The cumulative frequency just greater than or equal to $12.5$ is $18$, the corresponding class $6-8$ is the $1^{nd}$ octile class.

Thus

• $l = 6$, the lower limit of the $1^{nd}$ octile class
• $N=100$, total number of observations
• $f =14$, frequency of the $1^{nd}$ octile class
• $F_< = 4$, cumulative frequency of the class previous to $1^{nd}$ octile class
• $h =2$, the class width

The first octile $O_1$ can be computed as follows:

 \begin{aligned} O_1 &= l + \bigg(\frac{\frac{1(N)}{8} - F_<}{f}\bigg)\times h\\ &= 6 + \bigg(\frac{\frac{1*100}{8} - 4}{14}\bigg)\times 2\\ &= 6 + \bigg(\frac{12.5 - 4}{14}\bigg)\times 2\\ &= 6 + \big(0.6071\big)\times 2\\ &= 6 + 1.2143\\ &= 7.2143 \text{ ('00 grams)} \end{aligned}

The maximum weight of lower $12.5$ % of the pumpkins is first octile $O_1 = 7.2143$ ('00 grams).
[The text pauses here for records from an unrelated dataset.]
-- ==== Sys2Proof/Machine/Operands.lean ====
section
/-!
DEFINITION. The operand forms: frame kinds and identifiers, the payload of every frame the guard
sends, the codes of every field, and the readers of received payloads (R5 to R9, R18 to R22).
-/

namespace Sys2Proof

/-! ## Classes -/

/-- The number of a class (R2). -/
def Class.number : Class → Nat
  | .identify => 0
  | .readFaults => 1
  | .readLive => 2
  | .clearFaults => 3
  | .actuate => 4
  | .routine => 5
  | .calibrate => 6
  | .reprogram => 7
  | .audit => 8
  | .fence => 9

/-- The class of a number (R2). -/
def Class.ofNumber : Nat → Option Class
  | 0 => some .identify
  | 1 => some .readFaults
  | 2 => some .readLive
  | 3 => some .clearFaults
  | 4 => some .actuate
  | 5 => some .routine
  | 6 => some .calibrate
  | 7 => some .reprogram
  | 8 => some .audit
  | 9 => some .fence
  | _ => none

/-- Is a class effecting: 3 to 7 (R2)? -/
def Class.effecting (c : Class) : Bool := 3 ≤ c.number && c.number ≤ 7

/-- The code of a class in a field. -/
def Class.code (c : Class) : Byte := BitVec.ofNat 8 c.number

end Sys2Proof

namespace Sys2Proof.Machine

/-! ## Reason and result codes (R19) -/

namespace Reason

abbrev ok : Byte := 0x00#8
abbrev released : Byte := 0x01#8
abbrev expired : Byte := 0x02#8
abbrev gone : Byte := 0x03#8
abbrev revoked : Byte := 0x04#8
abbrev resync : Byte := 0x05#8
abbrev peerRestart : Byte := 0x06#8
abbrev done : Byte := 0x07#8
abbrev lapsed : Byte := 0x08#8
abbrev cancelled : Byte := 0x09#8
abbrev holdExpired : Byte := 0x0A#8
abbrev condition : Byte := 0x0B#8
abbrev conflict : Byte := 0x0C#8
abbrev tableFull : Byte := 0x0D#8
abbrev mismatch : Byte := 0x0E#8
abbrev peerAbsent : Byte := 0x0F#8
abbrev notReady : Byte := 0x10#8
abbrev fenced : Byte := 0x11#8
abbrev claimLimit : Byte := 0x12#8
abbrev capability : Byte := 0x13#8
abbrev notAdmitted : Byte := 0x14#8
abbrev claimNotHeld : Byte := 0x15#8
abbrev noClaim : Byte := 0x16#8
abbrev notFound : Byte := 0x17#8
abbrev already : Byte := 0x18#8
abbrev duplicateTag : Byte := 0x19#8
abbrev busyLane : Byte := 0x1A#8
abbrev tooLong : Byte := 0x1B#8
abbrev unclassified : Byte := 0x1C#8
abbrev queueFull : Byte := 0x1D#8
abbrev memoryFull : Byte := 0x1E#8
abbrev sequence : Byte := 0x1F#8
abbrev assemblyTimeout : Byte := 0x20#8
abbrev queueTimeout : Byte := 0x21#8
abbrev ecuTimeout : Byte := 0x22#8
abbrev stopped : Byte := 0x23#8
abbrev aborted : Byte := 0x24#8
abbrev notAbortable : Byte := 0x25#8
abbrev lineActive : Byte := 0x26#8
abbrev badTicket : Byte := 0x27#8
abbrev wrongVehicle : Byte := 0x28#8
abbrev wrongTester : Byte := 0x29#8
abbrev withdrawn : Byte := 0x2A#8
abbrev notForDomain : Byte := 0x2B#8
abbrev staleTicket : Byte := 0x2C#8

end Reason

/-! ## Codes of the other fields -/

/-- Start kind codes (R20). -/
def StartKind.code : StartKind → Byte
  | .powerOn => 0x01#8
  | .lineReset => 0x02#8
  | .busReturn => 0x03#8

/-- The start kind of a code (R20, R34). -/
def StartKind.ofCode (b : Byte) : Option StartKind :=
  if b = 0x01#8 then some .powerOn
  else if b = 0x02#8 then some .lineReset
  else if b = 0x03#8 then some .busReturn
  else none

/-- Reason code of a REVOKE_DOMAIN (R20). -/
def ClearReason.code : ClearReason → Byte
  | .start => Reason.peerRestart
  | .resync => Reason.resync
  | .revoked => Reason.revoked

/-- Claim state codes of CLAIM_STATUS and VIEW (R22, R194). -/
def ClaimState.code : ClaimState → Byte
  | .pending => 0x01#8
  | .held => 0x02#8
  | .suspended => 0x03#8
  | .resuming => 0x04#8

/-- CLAIM_STATUS states that no record has (R22). -/
abbrev statusEnded : Byte := 0x05#8
abbrev statusRefused : Byte := 0x06#8

/-- VERDICT outcomes (R20). -/
inductive VerdictOutcome where
  | granted
  | resumed
  | refused
  | lapsed
  deriving DecidableEq, Repr

def VerdictOutcome.code : VerdictOutcome → Byte
  | .granted => 0x01#8
  | .resumed => 0x02#8
  | .refused => 0x03#8
  | .lapsed => 0x04#8

/-- Announce kinds (R20): NEW and RESUME. -/
inductive AnnounceKind where
  | fresh
  | resume
  deriving DecidableEq, Repr

def AnnounceKind.code : AnnounceKind → Byte
  | .fresh => 0x01#8
  | .resume => 0x02#8

/-- Operation state codes (R194). -/
def OpState.code : OpState → Byte
  | .idle => 0x00#8
  | .active => 0x01#8
  | .stopping => 0x02#8

/-- Stop cause codes (R181). -/
def StopCause.code : StopCause → Byte
  | .endClaim => 0x01#8
  | .breakClaim => 0x02#8
  | .serviceTimeout => 0x03#8
  | .abort => 0x04#8
  | .busLoss => 0x05#8

/-- Fence cause numbers (R181). -/
def FenceCause.number : FenceCause → Nat
  | .line => 1
  | .tester => 2
  | .stopFailed => 3
  | .restart => 4
  | .powerOn => 5

/-- Fence cause codes (R181). -/
def FenceCause.code (c : FenceCause) : Byte := BitVec.ofNat 8 c.number

/-- The bit of a fence cause in the cause set: bit c - 1 for the cause of code c (R181). -/
def FenceCause.bit (c : FenceCause) : BitVec 5 := 1#5 <<< (c.number - 1)

/-- Membership state codes (R186). -/
def MemberState.code : MemberState → Byte
  | .offline => 0x00#8
  | .joining => 0x01#8
  | .member => 0x02#8
  | .resync => 0x03#8

/-- Roster state codes (R194). -/
def PeerState.code : PeerState → Byte
  | .absent => 0x00#8
  | .present => 0x01#8
  | .foreign => 0x02#8

/-- Last end cause codes (R194). -/
def EndCause.code : EndCause → Byte
  | .none => 0x00#8
  | .ticketExpired => 0x01#8
  | .quiet => 0x02#8
  | .left => 0x03#8

/-- Trail state codes (R194). -/
def TrailMode.code : TrailMode → Byte
  | .recording => 0x00#8
  | .draining _ => 0x01#8
  | .frozen => 0x02#8

/-- Trail event codes (R188). -/
def TrailEvent.code : TrailEvent → Byte
  | .admitted => 0x01#8
  | .admitRefused => 0x02#8
  | .granted => 0x03#8
  | .refused => 0x04#8
  | .suspended => 0x05#8
  | .resumed => 0x06#8
  | .ended => 0x07#8
  | .delivered => 0x08#8
  | .stopped => 0x09#8
  | .incident => 0x0A#8
  | .fenced => 0x0B#8
  | .lifted => 0x0C#8
  | .restart => 0x0D#8
  | .revokedDomain => 0x0E#8
  | .thawed => 0x0F#8

/-- Notice kind codes (R181). -/
def NoticeKind.code : NoticeKind → Byte
  | .stop => 0x01#8
  | .claimBegin => 0x02#8
  | .claimSuspended => 0x03#8
  | .claimResumed => 0x04#8
  | .claimEnd => 0x05#8
  | .fenced => 0x06#8
  | .lifted => 0x07#8

/-- Incident kind and cause codes (R194, R181). -/
def IncidentCause.codes : IncidentCause → List Byte
  | .stop c => [0x01#8, c.code]
  | .fence c => [0x02#8, c.code]

/-- Incident status codes (R194). -/
def IncidentStatus.code : IncidentStatus → Byte
  | .opened => 0x01#8
  | .closed => 0x02#8
  | .overtaken => 0x03#8

/-- Incident outcome codes (R194). -/
def IncidentOutcome.code : IncidentOutcome → Byte
  | .acknowledged => 0x01#8
  | .answered => 0x02#8
  | .timedOut => 0x03#8
  | .abandoned => 0x04#8
  | .lifted => 0x05#8

/-- Origin codes of ANS_FIRST (R22). -/
def Origin.code : Origin → Byte
  | .ecu => 0x00#8
  | .standing => 0x01#8
  | .audit => 0x02#8

/-- Link status codes (R24). -/
def LinkStatus.code : LinkStatus → Byte
  | .ok => 0x00#8
  | .empty => 0x01#8
  | .blocked => 0x02#8
  | .wait => 0x03#8
  | .stale => 0x04#8
  | .illegal => 0x05#8
  | .notReady => 0x06#8

/-- An absent tester is 0x00 (R181, R194). -/
def testerCode : Option Tester → Byte
  | some t => testerAddress t
  | none => 0x00#8

/-- An absent tag is 0x00 (R181; in the INCIDENTS answer DEDUCED, log entry 10). -/
def tagCode : Option Byte → Byte
  | some b => b
  | none => 0x00#8

/-- An absent claim id is 0xFFFF (R181, R194). -/
def claimCode : Option ClaimId → ClaimId
  | some c => c
  | none => noClaim

/-- An absent class is 0xFF (R181, R194). -/
def classCode : Option Class → Byte
  | some c => c.code
  | none => 0xFF#8

/-! ## Frame kinds (R6, R7) -/

/-- The kinds of hold frame (R7). -/
inductive FrameKind where
  | join
  | present
  | announce
  | consent
  | object
  | verdict
  | cancel
  | breakClaim
  | endClaim
  | revokeDomain
  | admitTicket
  | leave
  | claim
  | renew
  | release
  | resume
  | continueClaim
  | abortReq
  | query
  | fence
  | lift
  | reqFirst
  | reqNext
  | admitAck
  | claimStatus
  | result
  | ansFirst
  | ansNext
  | ansWait
  deriving DecidableEq, Repr

/-- Kind codes (R7). -/
def FrameKind.code : FrameKind → BitVec 6
  | .join => 0x01#6
  | .present => 0x02#6
  | .announce => 0x03#6
  | .consent => 0x04#6
  | .object => 0x05#6
  | .verdict => 0x06#6
  | .cancel => 0x07#6
  | .breakClaim => 0x08#6
  | .endClaim => 0x09#6
  | .revokeDomain => 0x0A#6
  | .admitTicket => 0x10#6
  | .leave => 0x11#6
  | .claim => 0x12#6
  | .renew => 0x13#6
  | .release => 0x14#6
  | .resume => 0x15#6
  | .continueClaim => 0x16#6
  | .abortReq => 0x17#6
  | .query => 0x18#6
  | .fence => 0x19#6
  | .lift => 0x1A#6
  | .reqFirst => 0x20#6
  | .reqNext => 0x21#6
  | .admitAck => 0x28#6
  | .claimStatus => 0x29#6
  | .result => 0x2A#6
  | .ansFirst => 0x2B#6
  | .ansNext => 0x2C#6
  | .ansWait => 0x2D#6

/-- The kind code as a subject kind field of one byte (R22). -/
def FrameKind.byte (k : FrameKind) : Byte := k.code.zeroExtend 8

/-- Every kind, for reading a code back. -/
def allKinds : List FrameKind :=
  [.join, .present, .announce, .consent, .object, .verdict, .cancel, .breakClaim, .endClaim,
   .revokeDomain, .admitTicket, .leave, .claim, .renew, .release, .resume, .continueClaim,
   .abortReq, .query, .fence, .lift, .reqFirst, .reqNext, .admitAck, .claimStatus, .result,
   .ansFirst, .ansNext, .ansWait]

/-- The kind of a code; codes absent from the table of R7 are unknown kinds. -/
def FrameKind.ofCode (c : BitVec 6) : Option FrameKind := allKinds.find? fun k => k.code == c

/-- Guard-to-guard kinds (R7). -/
def FrameKind.guardKind : FrameKind → Bool
  | .join | .present | .announce | .consent | .object | .verdict | .cancel | .breakClaim
  | .endClaim | .revokeDomain => true
  | _ => false

/-- Tester-to-guard kinds (R7). -/
def FrameKind.testerKind : FrameKind → Bool
  | .admitTicket | .leave | .claim | .renew | .release | .resume | .continueClaim | .abortReq
  | .query | .fence | .lift | .reqFirst | .reqNext => true
  | _ => false

/-- Answer segments (R11, R137). -/
def FrameKind.answerKind : FrameKind → Bool
  | .ansFirst | .ansNext => true
  | _ => false

/-- Status frames (R14). -/
def FrameKind.statusKind : FrameKind → Bool
  | .admitAck | .claimStatus | .result | .ansWait => true
  | _ => false

/-- Tester-to-guard kinds handled under 0xFF as well as under the own address (R7). -/
def FrameKind.broadcast : FrameKind → Bool
  | .admitTicket | .leave | .fence => true
  | _ => false

/-- The urgency of each kind: for the kinds the guard sends, the table of R6; the urgency field of
other kinds is ignored on receipt, and testers send FENCE at 1, segments at 6, the rest at 4. -/
def FrameKind.urgency : FrameKind → BitVec 3
  | .breakClaim | .cancel | .endClaim | .revokeDomain | .fence => 1#3
  | .join | .present | .announce | .consent | .object | .verdict => 2#3
  | .ansFirst | .ansNext | .reqFirst | .reqNext => 6#3
  | _ => 4#3

/-- The minimum payload length of each kind (R20, R21, R22). -/
def FrameKind.minLength : FrameKind → Nat
  | .join => 6
  | .present => 5
  | .announce => 8
  | .consent => 4
  | .object => 4
  | .verdict => 4
  | .cancel => 3
  | .breakClaim => 3
  | .endClaim => 3
  | .revokeDomain => 2
  | .admitTicket => 36
  | .leave => 0
  | .claim => 5
  | .renew => 2
  | .release => 2
  | .resume => 2
  | .continueClaim => 2
  | .abortReq => 1
  | .query => 5
  | .fence => 0
  | .lift => 0
  | .reqFirst => 5
  | .reqNext => 2
  | .admitAck => 5
  | .claimStatus => 8
  | .result => 5
  | .ansFirst => 6
  | .ansNext => 2
  | .ansWait => 2

/-! ## Identifiers and frames (R9, R18) -/

/-- The 29-bit identifier of a frame (R18). -/
def Frame.ident (f : Frame) : BitVec 29 :=
  f.urgency ++ f.kind ++ f.source ++ f.target ++ 0#4

/-- The frame that a received identifier and payload spell (R18); bits 3 to 0 are ignored. -/
def Frame.ofIdent (ident : BitVec 29) (payload : List Byte) : Frame where
  urgency := ident.extractLsb' 26 3
  kind := ident.extractLsb' 20 6
  source := ident.extractLsb' 12 8
  target := ident.extractLsb' 4 8
  payload := payload

/-- The known kind of a frame, if it has one. -/
def Frame.kind? (f : Frame) : Option FrameKind := FrameKind.ofCode f.kind

/-- The data lengths the bus offers (R9). -/
def busLengths : List Nat := [0, 1, 2, 3, 4, 5, 6, 7, 8, 12, 16, 20, 24, 32, 48, 64]

/-- The smallest data length of the bus that holds `n` bytes (R9). -/
def busLength (n : Nat) : Nat := (busLengths.find? fun m => n ≤ m).getD n

/-- A payload filled with 0x00 to the data length of the bus (R9). -/
def padPayload (p : List Byte) : List Byte := p ++ List.replicate (busLength p.length - p.length) 0#8

/-- A frame the guard sends: its own address as source, its kind's urgency (R5, R6, R9). -/
def ownFrame (own : Domain) (k : FrameKind) (target : Byte) (payload : List Byte) : Frame where
  urgency := k.urgency
  kind := k.code
  source := guardAddress own
  target := target
  payload := padPayload payload

/-- A guard-to-guard frame the guard sends, with target 0xFF (R5). -/
def guardFrame (own : Domain) (k : FrameKind) (payload : List Byte) : Frame :=
  ownFrame own k allStations payload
 \begin{aligned} O_{7} &=\bigg(\dfrac{7(N)}{8}\bigg)^{th}\text{ value}\\ &= \bigg(\dfrac{7(100)}{8}\bigg)^{th}\text{ value}\\ &=\big(87.5\big)^{th}\text{ value} \end{aligned}

The cumulative frequency just greater than or equal to $87.5$ is $100$, the corresponding class $12-14$ is the $7^{th}$ octile class.

Thus

• $l = 12$, the lower limit of the $7^{th}$ octile class
• $N=100$, total number of observations
• $f =20$, frequency of the $7^{th}$ octile class
• $F_< = 80$, cumulative frequency of the class previous to $7^{th}$ octile class
• $h =2$, the class width

The seventh octile $O_7$ can be computed as follows:

 \begin{aligned} O_7 &= l + \bigg(\frac{\frac{7(N)}{8} - F_<}{f}\bigg)\times h\\ &= 12 + \bigg(\frac{\frac{7*100}{8} - 80}{20}\bigg)\times 2\\ &= 12 + \bigg(\frac{87.5 - 80}{20}\bigg)\times 2\\ &= 12 + \big(0.375\big)\times 2\\ &= 12 + 0.75\\ &= 12.75 \text{ ('00 grams)} \end{aligned}
The maximum weight of lower $87.5$ % of the students is seventh octile $O_7 = 12.75$ ('00 grams).

## Conclusion

In this tutorial, you learned about formula for octiles for grouped data and how to calculate octiles for grouped data. You also learned about how to solve numerical problems based on octiles for grouped data.